On the question of sentence, learned counsel for the appellant contended t hat in the facts and circumstances of the case, and the manner in which the incident took place, some leniency may be extended to the appellants and they may be sentenced to the period already undergone by them. 25. We have considered the above argument. Keeping in view the facts and circumstances of the case, the manner in which the incident took place, the fact that appellant never wanted to kill the deceased, as also the fact that both the appellants inflicted one blow each on the thigh and buttock of deceased and did not repeat the blows, we deem that ends of justice would be met if the appellants are sentenced to the term of five years. 26. In the result, the appeal is partly allowed.
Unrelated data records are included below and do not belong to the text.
/-- What the search keeps: everything but `xw`, `j` and `P`. -/
def SearchFrame (w v : Work) : Prop :=
  ∃ xw j p, v = { w with p := p, mr := { w.mr with xw := xw, j := j } }

theorem searchLoop_frame : ∀ k w, SearchFrame w (searchLoop k w).1
  | 0, w => ⟨w.mr.xw, w.mr.j, w.p, rfl⟩
  | k + 1, w => by
    rw [searchLoop_succ]
    split
    · exact ⟨w.mr.xw, w.mr.j, w.p, rfl⟩
    · split
      · obtain ⟨xw, j, p, h⟩ := searchLoop_frame k (searchSquare w)
        exact ⟨xw, j, p, h⟩
      · obtain ⟨xw, j, p, h⟩ := searchLoop_frame k (searchNext w)
        exact ⟨xw, j, p, h⟩

/-- The search over the `k` values of `j` still to try finds `n - 1` exactly where one of the squarings gives it. -/
theorem searchLoop_iff : ∀ k w, w.mr.xw < w.mr.n → w.mr.j + k = w.mr.r →
    ((searchLoop k w).2 = true ↔ ∃ i, i < k ∧ w.mr.xw ^ 2 ^ i % w.mr.n = w.mr.n - 1)
  | 0, w, _, _ => by simp [searchLoop]
  | k + 1, w, hlt, hj => by
    rw [searchLoop_succ]
    split
    · next h =>
      refine iff_of_true rfl ⟨0, by omega, ?_⟩
      rw [pow_zero, pow_one, Nat.mod_eq_of_lt hlt, h]
    · next h =>
      have h0 : ∀ i, w.mr.xw ^ 2 ^ i % w.mr.n = w.mr.n - 1 → i ≠ 0 := by
        rintro i hi rfl
        rw [pow_zero, pow_one, Nat.mod_eq_of_lt hlt] at hi
        exact h hi
      split
      · next hjr =>
        have hn : 0 < w.mr.n := by omega
        rw [searchLoop_iff k]
        · have hsq : ∀ i, (w.mr.xw * w.mr.xw % w.mr.n) ^ 2 ^ i % w.mr.n = w.mr.xw ^ 2 ^ (i + 1) % w.mr.n := by
            intro i
            rw [← Nat.pow_mod, ← pow_two, ← pow_mul, pow_succ' 2 i]
          constructor
          · rintro ⟨i, hi, he⟩
            exact ⟨i + 1, by omega, by rw [← hsq]; exact he⟩
          · rintro ⟨i, hi, he⟩
            obtain ⟨i', rfl⟩ : ∃ i', i = i' + 1 := ⟨i - 1, by have := h0 i he; omega⟩
            exact ⟨i', by omega, by change (w.mr.xw * w.mr.xw % w.mr.n) ^ 2 ^ i' % w.mr.n = _; rw [hsq]; exact he⟩
        · exact Nat.mod_lt _ hn
        · change w.mr.j + 1 + k = w.mr.r; omega
      · next hjr =>
        have hk : k = 0 := by omega
        subst hk
        simp only [searchLoop, Bool.false_eq_true, false_iff, not_exists, not_and]
        intro i hi he
        exact h0 i he (by omega)

theorem round_eq (a : Nat) (w : Work) :
    round a w =
      let w1 := modExp a w.mr.s w.mr.n { w with mr := { w.mr with a := a } }
      let w2 := { w1 with mr := { w1.mr with xw := w1.modexp.res, j := 0 } }
      if w2.mr.xw = 1 then (w2, true) else searchLoop w2.mr.r w2 := rfl

/-- What a round keeps of the state (R159): MRTEST's `n`, `r`, `s`, `i`, `c`, `l` and EGCD's registers. -/
def RoundFrame (a : Nat) (w v : Work) : Prop :=
  v.egcd = w.egcd ∧ ∃ xw j, v.mr = { w.mr with a := a, xw := xw, j := j }

theorem round_frame (a : Nat) (w : Work) : RoundFrame a w (round a w).1 := by
  rw [round_eq]
  simp only [modExp_mr]
  split
  · exact ⟨by simp, _, _, rfl⟩
  · obtain ⟨xw, j, p, h⟩ := searchLoop_frame w.mr.r
      { modExp a w.mr.s w.mr.n { w with mr := { w.mr with a := a } } with
        mr := { w.mr with a := a, xw := (modExp a w.mr.s w.mr.n { w with mr := { w.mr with a := a } }).modexp.res, j := 0 } }
    exact ⟨by rw [h]; simp, xw, j, by rw [h]⟩
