-- ==== Sys2Proof/Laws/WorkRange.lean ====
section
/-! SUPPORT. The sequencer keeps every working register within its hardware width (10_state.md R35). -/

namespace Sys2Proof.Machine

theorem Config.nlimbs_pos {c : Config} (h : c.legal = true) : 0 < c.nlimbs := by
  simp only [Config.legal, Bool.and_eq_true, decide_eq_true_eq] at h; omega

theorem Config.width_le {c : Config} (h : c.legal = true) : c.width ≤ 32768 := by
  simp only [Config.legal, Bool.and_eq_true, decide_eq_true_eq, Config.width] at *; omega

theorem Config.one_lt_two_pow_width {c : Config} (h : c.legal = true) : 1 < 2 ^ c.width := by
  have := Config.nlimbs_pos h
  exact Nat.one_lt_two_pow (by unfold Config.width; omega)

/-- `L <= NLIMBS` for an `n` that fits a register (R158). -/
theorem witnessWords_le {c : Config} {n : Nat} (hn : n < 2 ^ c.width) : witnessWords n ≤ c.nlimbs := by
  have h : bitlen (n - 1) ≤ c.width := (bitlen_le_iff _ _).mpr (by omega)
  unfold Config.width at h
  unfold witnessWords witnessBits ceilDiv
  omega

/-- The search keeps the registers it writes in range. -/
theorem searchLoop_inRange {width : Nat} : ∀ k w, w.mr.n < 2 ^ width → 0 < w.mr.n → w.mr.xw < 2 ^ width →
    w.p < 2 ^ (2 * width) → w.mr.j + k ≤ w.mr.r →
    (searchLoop k w).1.mr.xw < 2 ^ width ∧ (searchLoop k w).1.p < 2 ^ (2 * width) ∧
      (searchLoop k w).1.mr.j ≤ w.mr.r ∧ (searchLoop k w).1.modexp = w.modexp
  | 0, w, _, _, hx, hp, hj => ⟨hx, hp, by change w.mr.j ≤ _; omega, rfl⟩
  | k + 1, w, hn, hn0, hx, hp, hj => by
    rw [searchLoop_succ]
    split
    · exact ⟨hx, hp, by change w.mr.j ≤ _; omega, rfl⟩
    · split
      · exact searchLoop_inRange k (searchSquare w) hn hn0 (lt_trans (Nat.mod_lt _ hn0) hn)
          (by rw [two_mul, pow_add]; exact Nat.mul_lt_mul'' hx hx) (by change w.mr.j + 1 + k ≤ w.mr.r; omega)
      · exact searchLoop_inRange k (searchNext w) hn hn0 hx hp (by change w.mr.j + 1 + k ≤ w.mr.r; omega)

theorem round_inRange {c : Config} {a : Nat} {w : Work} (h : w.inRange c) (hn : 0 < w.mr.n) (ha : a < 2 ^ c.width)
    : (round a w).1.inRange c := by
  obtain ⟨⟨h1, h2, h3, h4, h5⟩, hE, g1, g2, g3, g4, g5, g6, g7, g8, g9⟩ := h
  have hM : (modExp a w.mr.s w.mr.n { w with mr := { w.mr with a := a } }).modexpInRange c.width :=
    modExp_inRange ha g2 hn g1 h5
  obtain ⟨hegcd, xw, j, hmr⟩ := round_frame a w
  have key : (round a w).1.mr.xw < 2 ^ c.width ∧ (round a w).1.p < 2 ^ (2 * c.width) ∧ (round a w).1.mr.j < 2 ^ 32 ∧
      (round a w).1.modexp = (modExp a w.mr.s w.mr.n { w with mr := { w.mr with a := a } }).modexp := by
    rw [round_eq]
    simp only [modExp_mr]
    split
    · exact ⟨hM.1, hM.2.2.2.2, by change 0 < 2 ^ 32; decide, rfl⟩
    · obtain ⟨k1, k2, k3, k4⟩ := searchLoop_inRange w.mr.r
        { modExp a w.mr.s w.mr.n { w with mr := { w.mr with a := a } } with
          mr := { w.mr with
            a := a
            xw := (modExp a w.mr.s w.mr.n { w with mr := { w.mr with a := a } }).modexp.res
            j := 0 } }
        g1 hn hM.1 hM.2.2.2.2 (by change 0 + w.mr.r ≤ w.mr.r; omega)
      exact ⟨k1, k2, lt_of_le_of_lt k3 g5, k4⟩
  obtain ⟨k1, k2, k3, k4⟩ := key
  rw [hmr] at k1 k3
  refine ⟨?_, ?_, ?_⟩
  · unfold Work.modexpInRange
    rw [k4]
    exact ⟨hM.1, hM.2.1, hM.2.2.1, hM.2.2.2.1, k2⟩
  · unfold Work.egcdInRange
    rw [hegcd]
    exact hE
  · unfold Work.mrInRange
    rw [hmr]
    exact ⟨g1, g2, ha, k1, g5, k3, g7, g8, g9⟩

/-- What the rounds keep while the test has no answer. -/
structure RoundsInv (c : Config) (rounds : Nat) (w : Work) : Prop where
  range : w.inRange c
  pos : 2 ≤ w.mr.n
  turn : w.mr.i < rounds

theorem playRound_inv {c : Config} {rounds a : Nat} {w : Work} (hr : rounds < 2 ^ 32) (h : RoundsInv c rounds w)
    (ha : a ≤ w.mr.n - 1) :
    (playRound rounds a w).1.inRange c ∧
      ((playRound rounds a w).2 = none → RoundsInv c rounds (playRound rounds a w).1) := by
  have hn := h.range.2.2.1
  have hR := round_inRange (a := a) h.range (by have := h.pos; omega) (by omega)
  have hi := h.turn
  have h2 := h.pos
  obtain ⟨-, xw, j, hmr⟩ := round_frame a w
  rw [playRound_eq]
  split
  · have hR' : ({ (round a w).1 with mr := { (round a w).1.mr with i := (round a w).1.mr.i + 1 } } : Work).inRange c := by
      obtain ⟨k1, k2, g1, g2, g3, g4, g5, g6, g7, g8, g9⟩ := hR
      rw [hmr] at *
      exact ⟨k1, k2, g1, g2, g3, g4, g5, g6, by change w.mr.i + 1 < 2 ^ 32; omega, g8, g9⟩
    refine ⟨hR', fun hnone => ⟨hR', ?_, ?_⟩⟩
    · rw [hmr]; exact h2
    · rw [hmr] at hnone ⊢
      simp only at hnone
      split at hnone
      · simp at hnone
      · next hlt => change w.mr.i + 1 < rounds; omega
  · exact ⟨hR, fun h => by simp at h⟩

theorem drawStart_inRange {c : Config} (hc : 0 < c.nlimbs) {w : Work} (h : w.inRange c) : (drawStart w).inRange c := by
  obtain ⟨k1, k2, g1, g2, g3, g4, g5, g6, g7, g8, g9⟩ := h
  exact ⟨k1, k2, g1, g2, g3, g4, g5, g6, g7, by change 0 < 2 ^ (32 * 0); decide, hc⟩

theorem takeWord_inv {c : Config} {rounds : Nat} {w : Work} (hc : c.legal = true) (hr : rounds < 2 ^ 32) (x : Word)
    (h : RoundsInv c rounds w) :
    (takeWord rounds x w).1.inRange c ∧
      ((takeWord rounds x w).2 = none → RoundsInv c rounds (takeWord rounds x w).1) := by
  have hL := witnessWords_le h.range.2.2.1
  obtain ⟨k1, k2, g1, g2, g3, g4, g5, g6, g7, g8, g9⟩ := h.range
  rw [takeWord_eq]
  split
  · next hlt =>
    have hR : (afterWords w [x]).inRange c := by
      refine ⟨k1, k2, g1, g2, g3, g4, g5, g6, g7, ?_, ?_⟩
      · change w.mr.c + 2 ^ (32 * w.mr.l) * (x.toNat + 2 ^ 32 * 0) < 2 ^ (32 * (w.mr.l + 1))
        rw [mul_zero, add_zero, Nat.mul_add, Nat.mul_one, pow_add]
        have hx : x.toNat + 1 ≤ 2 ^ 32 := x.isLt
        calc w.mr.c + 2 ^ (32 * w.mr.l) * x.toNat
            < 2 ^ (32 * w.mr.l) + 2 ^ (32 * w.mr.l) * x.toNat := by omega
          _ = 2 ^ (32 * w.mr.l) * (x.toNat + 1) := by ring
          _ ≤ 2 ^ (32 * w.mr.l) * 2 ^ 32 := Nat.mul_le_mul_left _ hx
      · change w.mr.l + 1 < c.nlimbs
        omega
    exact ⟨hR, fun _ => ⟨hR, h.pos, h.turn⟩⟩
  · have hd : RoundsInv c rounds (drawStart (afterWords w [x])) :=
      ⟨⟨k1, k2, g1, g2, g3, g4, g5, g6, g7, by change 0 < 2 ^ (32 * 0); decide, Config.nlimbs_pos hc⟩, h.pos, h.turn⟩
    rw [takeCandidate_split]
    split
    · next hrange => exact playRound_inv hr hd hrange.2
    · exact ⟨hd.range, fun _ => hd⟩

/-- The rounds keep every working register in range, with an answer or without. -/
theorem runRounds_inRange {c : Config} {rounds : Nat} (hc : c.legal = true) (hr : rounds < 2 ^ 32) :
    ∀ (q : List Word) (w : Work), RoundsInv c rounds w → (runRounds rounds q w).work.inRange c
  | [], _, h => h.range
  | x :: q, w, h => by
    obtain ⟨h1, h2⟩ := takeWord_inv hc hr x h
    rw [runRounds_cons]
    rcases hw : takeWord rounds x w with ⟨w1, o⟩
    rw [hw] at h1 h2
    cases o with
    | some b => exact h1
    | none => exact runRounds_inRange hc hr q w1 (h2 rfl)

/-- While the test has no answer the round counter stays below the round count. -/
theorem runRounds_turn (rounds : Nat) : ∀ (q : List Word) (w : Work), w.mr.i < rounds →
    (runRounds rounds q w).answer = none → (runRounds rounds q w).work.mr.i < rounds
  | [], _, h, _ => h
  | x :: q, w, h, ha => by
    rw [runRounds_cons] at ha ⊢
    rcases hw : takeWord rounds x w with ⟨w1, o⟩
    rw [hw] at ha
    cases o with
    | some b => simp at ha
    | none =>
      refine runRounds_turn rounds q w1 ?_ ha
      rw [takeWord_eq] at hw
      split at hw
      · cases hw; exact h
      · rw [takeCandidate_split] at hw
        split at hw
        · rw [playRound_eq] at hw
          split at hw
          · obtain ⟨-, xw, j, hmr⟩ := round_frame ((afterWords w [x]).mr.c % 2 ^ witnessBits (afterWords w [x]).mr.n)
              (drawStart (afterWords w [x]))
            rw [hmr] at hw
            simp only [Prod.mk.injEq] at hw
            obtain ⟨rfl, h2⟩ := hw
            split at h2
            · simp at h2
            · next hlt => exact not_le.mp hlt
          · simp at hw
        · cases hw; exact h

/-- An operand that passed the range check fits W bits. -/
theorem xNat_lt {s : State} (h : s.regsInRange) (k : RegNum) : s.xNat k < 2 ^ s.width := by
  have := h k
  rw [← State.natAbs_x] at this
  unfold State.xNat
  omega

/-- A written value that fits keeps every register in its width (R22). -/
theorem regsInRange_writeX {s : State} (h : s.regsInRange) (k : RegNum) {v : Int} (hv : v.natAbs < 2 ^ s.width) :
    (s.writeX k v).regsInRange := by
  intro j
  rw [State.reg_writeX]
  split
  · exact hv
  · exact h j

/-- The decomposition fits its registers (R157). -/
theorem mrWork_inRange {s : State} {ra : RegNum} (h : s.Inv) (h3 : 3 ≤ s.x ra) : (mrWork ra s).inRange s.cfg := by
  obtain ⟨k1, k2, g1, g2, g3, g4, g5, g6, g7, g8, g9⟩ := h.work
  obtain ⟨r, t, hm, hd⟩ := mrWork_spec h3
  have hn := xNat_lt h.regs ra
  have hw := Config.width_le h.cfg
  have hbit : bitlen (s.xNat ra - 1) ≤ s.cfg.width := by
    rw [bitlen_le_iff]
    exact lt_of_le_of_lt (Nat.sub_le _ _) hn
  have hr := decomposed_r_le hd
  have hs := decomposed_s_le hd
  refine ⟨k1, k2, ?_⟩
  unfold Work.mrInRange
  rw [hm]
  refine ⟨hn, lt_of_le_of_lt hs (lt_of_le_of_lt (Nat.sub_le _ _) hn), g3, g4, ?_, g6, g7, g8, g9⟩
  change r < 2 ^ 32
  omega

theorem roundsL_lt (s : State) : s.roundsL.toNat < 2 ^ 32 := s.roundsL.isLt

/-- The rounds fit their registers. -/
theorem mrRun_inRange {s : State} {ra : RegNum} (h : s.Inv) (h3 : 3 ≤ s.x ra)
    (hi : (mrWork ra s).mr.i < s.roundsL.toNat) : (mrRun ra s).work.inRange s.cfg := by
  refine runRounds_inRange h.cfg (roundsL_lt s) s.rngQueue _ ⟨mrWork_inRange h h3, ?_, hi⟩
  obtain ⟨r, t, hm, hd⟩ := mrWork_spec h3
  rw [hm]
  change 2 ≤ s.xNat ra
  unfold State.xNat
  omega

/-- The invariant from its parts. -/
theorem State.inv_of {s t : State} (h : s.Inv) (hc : t.cfg = s.cfg) (hr : t.regsInRange) (hst : t.statusLegal)
    (hf : t.flags.legal) (hw : t.work.inRange s.cfg) : t.Inv :=
  ⟨by rw [hc]; exact h.cfg, hr, hst, hf, by rw [hc]; exact hw⟩

theorem State.finish_statusLegal (s : State) : s.finish.statusLegal := by constructor <;> simp
theorem State.raise_statusLegal (s : State) (e : ErrCode) : (s.raise e).statusLegal := by constructor <;> simp

theorem flags_legal_setCompare (f : Flags) (c : Cmp) : (f.setCompare c).legal := by
  cases c <;> simp [Flags.setCompare, Flags.legal]

/-- A command keeps the invariant, however it ends. -/
theorem exec_inv {i : Instr} {s t : State} (h : s.Inv) (he : exec i s = .next t) : t.Inv := by
  have h1w := Config.one_lt_two_pow_width h.cfg
  cases i with
  | cmp ra rb =>
    cases he
    exact State.inv_of h rfl h.regs (State.finish_statusLegal _) (flags_legal_setCompare _ _) h.work
  | mul rd ra rb =>
    change execMul _ _ _ _ = _ at he
    rcases lt_or_ge (s.x ra * s.x rb).natAbs (2 ^ s.width) with h1 | h1
    · rw [execMul_fits rd h1] at he; cases he
      exact State.inv_of h rfl (regsInRange_writeX h.regs rd h1) (State.finish_statusLegal _) h.flags h.work
    · rw [execMul_overflow rd h1] at he; cases he
      exact State.inv_of h rfl h.regs (State.raise_statusLegal _ _) h.flags h.work
  | modexp rd ra rb rc =>
    change execModexp _ _ _ _ _ = _ at he
    rcases le_or_gt (s.x rc) 0 with h1 | h1
    · rw [execModexp_modulus rd ra rb h1] at he; cases he
      exact State.inv_of h rfl h.regs (State.raise_statusLegal _ _) h.flags h.work
    · by_cases h2 : s.x ra < 0 ∨ s.x rb < 0
      · rw [execModexp_range rd h1 h2] at he; cases he
        exact State.inv_of h rfl h.regs (State.raise_statusLegal _ _) h.flags h.work
      · rw [execModexp_ok rd h1 (by omega) (by omega)] at he; cases he
        have hm : 0 < s.xNat rc := by unfold State.xNat; omega
        have hw : (modexpWork ra rb rc s).modexpInRange s.cfg.width :=
          modExp_inRange (xNat_lt h.regs ra) (xNat_lt h.regs rb) hm (xNat_lt h.regs rc) h.work.1.2.2.2.2
        refine State.inv_of h rfl (regsInRange_writeX (s := s.withWork _) h.regs rd ?_) (State.finish_statusLegal _) h.flags ⟨hw, ?_, ?_⟩
        · rw [Int.natAbs_natCast]; exact hw.1
        · change (modExp _ _ _ s.work).egcdInRange _
          unfold Work.egcdInRange; rw [modExp_egcd]; exact h.work.2.1
        · change (modExp _ _ _ s.work).mrInRange _
          unfold Work.mrInRange; rw [modExp_mr]; exact h.work.2.2
  | egcd rg rx ry ra rb =>
    change execEgcd _ _ _ _ _ _ = _ at he
    cases hwf : (Instr.egcd rg rx ry ra rb).wellFormed with
    | false =>
      rw [execEgcd_illegal ra rb _ hwf] at he; cases he
      exact State.inv_of h rfl h.regs (State.raise_statusLegal _ _) h.flags h.work
    | true =>
      by_cases h2 : s.x ra < 0 ∨ s.x rb < 0
      · rw [execEgcd_range hwf h2] at he; cases he
        exact State.inv_of h rfl h.regs (State.raise_statusLegal _ _) h.flags h.work
      · rw [execEgcd_ok hwf (by omega) (by omega)] at he; cases he
        have hw : (egcdWork ra rb s).egcdInRange s.cfg.width :=
          extGcd_inRange (xNat_lt h.regs ra) (xNat_lt h.regs rb) h1w h.work.2.1.2.2.1
        refine State.inv_of h rfl ?_ (State.finish_statusLegal _) h.flags ⟨?_, hw, ?_⟩
        · exact regsInRange_writeX (regsInRange_writeX (regsInRange_writeX (s := s.withWork _) h.regs rg
            (by rw [Int.natAbs_natCast]; exact hw.1)) rx hw.2.2.2.1) ry hw.2.2.2.2.2.1
        · change (extGcd _ _ s.work).modexpInRange _
          unfold Work.modexpInRange; rw [extGcd_modexp, extGcd_p]; exact h.work.1
        · change (extGcd _ _ s.work).mrInRange _
          unfold Work.mrInRange; rw [extGcd_mr]; exact h.work.2.2
  | modinv rd ra rb =>
    change execModinv _ _ _ _ = _ at he
    rcases le_or_gt (s.x rb) 0 with h1 | h1
    · rw [execModinv_modulus rd ra h1] at he; cases he
      exact State.inv_of h rfl h.regs (State.raise_statusLegal _ _) h.flags h.work
    · rcases lt_or_ge (s.x ra) 0 with h2 | h2
      · rw [execModinv_range rd h1 h2] at he; cases he
        exact State.inv_of h rfl h.regs (State.raise_statusLegal _ _) h.flags h.work
      · have hw : (egcdWork ra rb s).egcdInRange s.cfg.width :=
          extGcd_inRange (xNat_lt h.regs ra) (xNat_lt h.regs rb) h1w h.work.2.1.2.2.1
        have hwork : (egcdWork ra rb s).inRange s.cfg := by
          refine ⟨?_, hw, ?_⟩
          · change (extGcd _ _ s.work).modexpInRange _
            unfold Work.modexpInRange; rw [extGcd_modexp, extGcd_p]; exact h.work.1
          · change (extGcd _ _ s.work).mrInRange _
            unfold Work.mrInRange; rw [extGcd_mr]; exact h.work.2.2
        by_cases hg : Int.gcd (s.x ra) (s.x rb) = 1
        · rw [execModinv_ok rd h1 h2 hg] at he; cases he
          refine State.inv_of h rfl (regsInRange_writeX (s := s.withWork _) h.regs rd ?_) (State.finish_statusLegal _) h.flags hwork
          have hb := xNat_lt h.regs rb
          have g1 := Int.emod_nonneg ((egcdWork ra rb s).egcd.oldS + s.x rb) h1.ne'
          have g2 := Int.emod_lt_of_pos ((egcdWork ra rb s).egcd.oldS + s.x rb) h1
          unfold State.xNat at hb
          refine lt_trans ?_ hb
          omega
        · rw [execModinv_notInvertible rd h1 h2 hg] at he; cases he
          exact State.inv_of h rfl h.regs (State.raise_statusLegal _ _) h.flags hwork
  | mrtest ra =>
    change execMrtest _ _ = _ at he
    rcases execMrtest_cases ra s with ⟨h0, h1⟩ | ⟨h3, ho, ⟨hi, h1⟩ | ⟨hi, ⟨b, ha, h1⟩ | ⟨ha, h1⟩⟩⟩
    · rw [h1] at he; cases he
      exact State.inv_of h rfl h.regs (State.finish_statusLegal _) h.flags h.work
    · rw [h1] at he; cases he
      exact State.inv_of h rfl h.regs (State.finish_statusLegal _) h.flags (mrWork_inRange h h3)
    · rw [h1] at he; cases he
      exact State.inv_of h rfl h.regs (State.finish_statusLegal _) h.flags (mrRun_inRange h h3 hi)
    · rw [h1] at he; cases he
      exact State.inv_of h rfl h.regs h.status h.flags (mrRun_inRange h h3 hi)

end Sys2Proof.Machine
end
The conviction of the appellants under Section 302, I.P.C. and the sentence awarded thereunder are set aside. Instead both the appellants are convicted for offence under Section 304, Part II, I.P.C. and each of them is sentenced to rigorous imprisonment for five years. It is made clear that the appellants or any one of them, if already under gone the sentence passed by this Court, hel they, as the case may be, be released forthwith if not required in any other case.